* _PROBLEM DESCRIPTION_
Once the line containing "structure Tile where" is found in the entries below, restate it and each following line word for word, stopping after the line containing "def recTile (r".

* _DATA LISTING_
==================================================

-- ==== Sys2Proof/Machine/Layout.lean ====
section
/-! DEFINITION. Layout records and tiles (09 R187 to R191), and the Y slot (19 R456, R457). -/

namespace Sys2Proof.Machine

/-! ### Records (R187) -/

/-- A field of a record. -/
def recField (r : Rec) (lo n : Nat) : Nat := r.toNat / 2 ^ lo % 2 ^ n
/-- First bit of SZd, BXd, OGd and STd with their widths; dimension 0 has no stride. -/
def szAt (d : Nat) : Nat × Nat := if d = 0 then (32, 16) else (72 + 46 * (d - 1), 12)
def bxAt (d : Nat) : Nat × Nat := if d = 0 then (48, 8) else (84 + 46 * (d - 1), 6)
def ogAt (d : Nat) : Nat × Nat := if d = 0 then (56, 16) else (90 + 46 * (d - 1), 13)
def stAt (d : Nat) : Nat × Nat := (103 + 46 * (d - 1), 15)

/-- A tile (R190): element size, dimensions in use, and for each of the five dimensions the box, size, origin and stride; the
block geometry; the fill pattern. -/
structure Tile where
  e : Nat
  n : Nat
  box : List Nat
  size : List Nat
  org : List Int
  stride : List Nat
  geo : Nat
  fill : Nat
  deriving DecidableEq, Repr

/-- The block b1 × b0 of a geometry code. -/
def geoBlock (geo : Nat) : Nat × Nat := (2 ^ (geo - 1), 32 / 2 ^ (geo - 1))

/-- The tile of a record; `none` is copy fault 0x01 (R187, R191). -/
def recTile (r : Rec) : Option Tile :=
  let esz := recField r 0 2
  let ndm := recField r 2 3
  let geo := recField r 5 3
  let get (d : Nat) (f : Nat → Nat × Nat) : Nat := recField r (f d).1 (f d).2
  let used (d : Nat) : Bool := decide (d ≤ ndm)
  let sx (v w : Nat) : Int := if 2 ^ (w - 1) ≤ v then (v : Int) - 2 ^ w else v
  let ds := List.range 5
  let t : Tile :=
    { e := 2 ^ esz
      n := ndm + 1
      box := ds.map (fun d => if used d then get d bxAt + 1 else 1)
      size := ds.map (fun d => if used d then get d szAt + 1 else 1)
      org := ds.map (fun d => if used d then sx (get d ogAt) (ogAt d).2 else 0)
      stride := ds.map (fun d => if d = 0 then 2 ^ esz else 64 * get d stAt)
      geo := geo
      fill := recField r 8 16 }
  let b := geoBlock geo
  if 4 < ndm ∨ geo = 7 ∨ recField r 24 8 ≠ 0 then none
  else if geo ≠ 0 ∧ (esz ≠ 0 ∨ t.box.getD 0 1 % b.2 ≠ 0 ∨ t.box.getD 1 1 % b.1 ≠ 0) then none
  else some t

/-! ### Elements (R190) -/

/-- Elements of the tile. -/
def Tile.count (t : Tile) : Nat := t.box.foldl (· * ·) 1
/-- T, the bytes of the tile. -/
def Tile.bytes (t : Tile) : Nat := t.e * t.count
/-- n, the chunks of the tile. -/
def Tile.chunks (t : Tile) : Nat := (t.bytes + 511) / 512

/-- The box indices of the element at place k of the tile. -/
def Tile.index (t : Tile) (k : Nat) : List Nat :=
  let b := fun d => t.box.getD d 1
  let q := k % (b 0 * b 1)
  let o := k / (b 0 * b 1)
  let blk := geoBlock t.geo
  let i0 := if t.geo = 0 then q % b 0 else q / 32 % (b 0 / blk.2) * blk.2 + q % 32 % blk.2
  let i1 := if t.geo = 0 then q / b 0 else q / 32 / (b 0 / blk.2) * blk.1 + q % 32 / blk.2
  [i0, i1, o % b 2, o / b 2 % b 3, o / b 2 / b 3]

/-- The offset from A of the element at place k; `none` where it is out of bounds. -/
def Tile.offset (t : Tile) (k : Nat) : Option Int :=
  let i := t.index k
  let c := (List.range 5).map (fun d => t.org.getD d 0 + (i.getD d 0 : Int))
  if (List.range t.n).all (fun d => decide (0 ≤ c.getD d 0 ∧ c.getD d 0 < (t.size.getD d 1 : Int))) then
    some ((List.range 5).foldl (fun a d => a + c.getD d 0 * (t.stride.getD d 0 : Int)) 0)
  else none

/-- The smallest and the largest offset of an in-bounds element (R191); `none` where there is none. -/
def Tile.range (t : Tile) : Option (Int × Int) :=
  (List.range t.n).foldl (fun acc d =>
    match acc with
    | none => none
    | some (lo, hi) =>
      let o := t.org.getD d 0
      let first := Max.max o 0
      let last := Min.min (o + (t.box.getD d 1 : Int) - 1) ((t.size.getD d 1 : Int) - 1)
      if last < first then none
      else some (lo + first * (t.stride.getD d 0 : Int), hi + last * (t.stride.getD d 0 : Int))) (some (0, 0))

/-- The in-bounds elements in rows along dimension 0 (R190): the offsets from A of each row's first and last byte. -/
def Tile.rows (t : Tile) : List (Int × Int) :=
  let o := t.org.getD 0 0
  let first := Max.max o 0
  let last := Min.min (o + (t.box.getD 0 1 : Int) - 1) ((t.size.getD 0 1 : Int) - 1)
  if last < first then []
  else
    let starts := [1, 2, 3, 4].foldl (fun (acc : List Int) d =>
      acc.flatMap (fun a => (List.range (t.box.getD d 1)).filterMap (fun (i : Nat) =>
        let c := t.org.getD d 0 + (i : Int)
        if 0 ≤ c ∧ c < (t.size.getD d 1 : Int) then some (a + c * (t.stride.getD d 0 : Int)) else none))) [0]
    starts.map (fun a => (a + first * (t.e : Int), a + (last + 1) * (t.e : Int) - 1))

/-- The fill element (R190). -/
def Tile.fillValue (t : Tile) : Nat :=
  if t.e = 1 then t.fill % 256 else if t.e = 2 then t.fill else if t.e = 4 then t.fill * 2 ^ 16 else t.fill * 2 ^ 48

/-- The places of chunk i. -/
def Tile.places (t : Tile) (i : Nat) : List Nat :=
  (List.range (512 / t.e)).filterMap (fun j => if 512 / t.e * i + j < t.count then some (512 / t.e * i + j) else none)

/-- In the load direction: the moves of chunk i into the tile image at `dst`, and the fill bytes. -/
def Tile.loadChunk (t : Tile) (i dst : Nat) (src : Int → Nat) : List Move × List Host.Cell :=
  (t.places i).foldr (fun k acc =>
    match t.offset k with
    | some g => ((List.range t.e).map (fun j => { dst := dst + t.e * k + j, src := src g + j }) ++ acc.1, acc.2)
    | none => (acc.1, cellsAt (dst + t.e * k) t.e t.fillValue ++ acc.2)) ([], [])

/-- In the store direction: the moves of chunk i out of the tile image at `src`. -/
def Tile.storeChunk (t : Tile) (i src : Nat) (dst : Int → Nat) : List Move :=
  (t.places i).flatMap (fun k =>
    match t.offset k with
    | some g => (List.range t.e).map (fun j => { dst := dst g + j, src := src + t.e * k + j })
    | none => [])

/-- A 64-byte line of a store would hold in-bounds and out-of-bounds elements (R191 cause 0x05): the bounds of dimension 0
cut a line. A store without an in-bounds element has no such line. -/
def Tile.mixed (t : Tile) : Bool :=
  let o := t.org.getD 0 0
  let first := Max.max o 0
  let last := Min.min (o + (t.box.getD 0 1 : Int) - 1) ((t.size.getD 0 1 : Int) - 1)
  t.range.isSome && decide (first ≤ last) &&
    ((decide (first > o) && decide (first * (t.e : Int) % 64 ≠ 0)) ||
     (decide (last < o + (t.box.getD 0 1 : Int) - 1) && decide ((last + 1) * (t.e : Int) % 64 ≠ 0)))

/-! ### The Y slot (R456, R457) -/

/-- The mask of a field. -/
def fieldMask (f : Nat × Nat) : Rec := BitVec.ofNat 256 ((2 ^ f.2 - 1) * 2 ^ f.1)
/-- A value placed in a field. -/
def fieldPut (f : Nat × Nat) (v : Nat) : Rec := BitVec.ofNat 256 (v % 2 ^ f.2 * 2 ^ f.1)

/-- A Y write: in force for the bundle three after its own (R189). -/
def writeY (s : State) (i : Instr) (p yd : BitVec 4) (f : State → Rec × Rec) : Out :=
  runSlot s i p (fun s =>
    (s.updCur (fun c => { c with ywrites := c.ywrites ++ [{ reg := yd.toNat, left := 3, mask := (f s).1, value := (f s).2 }] }),
     none))

/-- Fields written together. -/
def fieldsOf (l : List ((Nat × Nat) × Nat)) : Rec × Rec :=
  l.foldl (fun a x => (a.1 ||| fieldMask x.1, a.2 ||| fieldPut x.1 x.2)) (0, 0)

/-- `yclr`. -/
def execYclr (p yd : BitVec 4) (s : State) : Out := writeY s (.yclr p yd) p yd (fun _ => (BitVec.allOnes 256, 0))

/-- `ysetd`. -/
def execYsetd (p yd : BitVec 4) (dim : BitVec 3) (stl : BitVec 14) (sth : BitVec 1) (bx : BitVec 8) (sz : BitVec 16)
    (s : State) : Out :=
  writeY s (.ysetd p yd dim stl sth bx sz) p yd (fun _ =>
    let d := dim.toNat
    fieldsOf ([(szAt d, sz.toNat), (bxAt d, bx.toNat)] ++
      (if d = 0 then [] else [(stAt d, sth.toNat * 2 ^ 14 + stl.toNat)])))

/-- `yseto`. -/
def execYseto (p yd : BitVec 4) (ga gb : BitVec 6) (s : State) : Out :=
  writeY s (.yseto p yd ga gb) p yd (fun s =>
    let a := (s.cur.gr ga).toNat
    let b := (s.cur.gr gb).toNat
    fieldsOf [(ogAt 0, a), (ogAt 1, a / 2 ^ 16), (ogAt 2, a / 2 ^ 29), (ogAt 3, a / 2 ^ 42), (ogAt 4, b)])

/-- `ysetf`. -/
def execYsetf (p yd : BitVec 4) (esz : BitVec 2) (ndm : BitVec 3) (hi : BitVec 8) (fill : BitVec 16) (s : State) : Out :=
  writeY s (.ysetf p yd esz ndm hi fill) p yd (fun _ =>
    fieldsOf [((0, 2), esz.toNat), ((2, 3), ndm.toNat), ((8, 16), fill.toNat), ((24, 8), hi.toNat)])

/-- `ysetb`. -/
def execYsetb (p yd : BitVec 4) (geo : BitVec 3) (s : State) : Out :=
  writeY s (.ysetb p yd geo) p yd (fun _ => fieldsOf [((5, 3), geo.toNat)])

/-- `ycpy`. -/
def execYcpy (p yd ys : BitVec 4) (s : State) : Out :=
  writeY s (.ycpy p yd ys) p yd (fun s => (BitVec.allOnes 256, s.cur.yr ys))

end Sys2Proof.Machine
end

==================================================

* _SOLUTION BELOW_
structure Tile where
  e : Nat
  n : Nat
  box : List Nat
  size : List Nat
  org : List Int
  stride : List Nat
  geo : Nat
  fill : Nat
  deriving DecidableEq, Repr

/-- The block b1 × b0 of a geometry code. -/
def geoBlock (geo : Nat) : Nat × Nat := (2 ^ (geo - 1), 32 / 2 ^ (geo - 1))

/-- The tile of a record; `none` is copy fault 0x01 (R187, R191). -/
def recTile (r : Rec) : Option Tile :=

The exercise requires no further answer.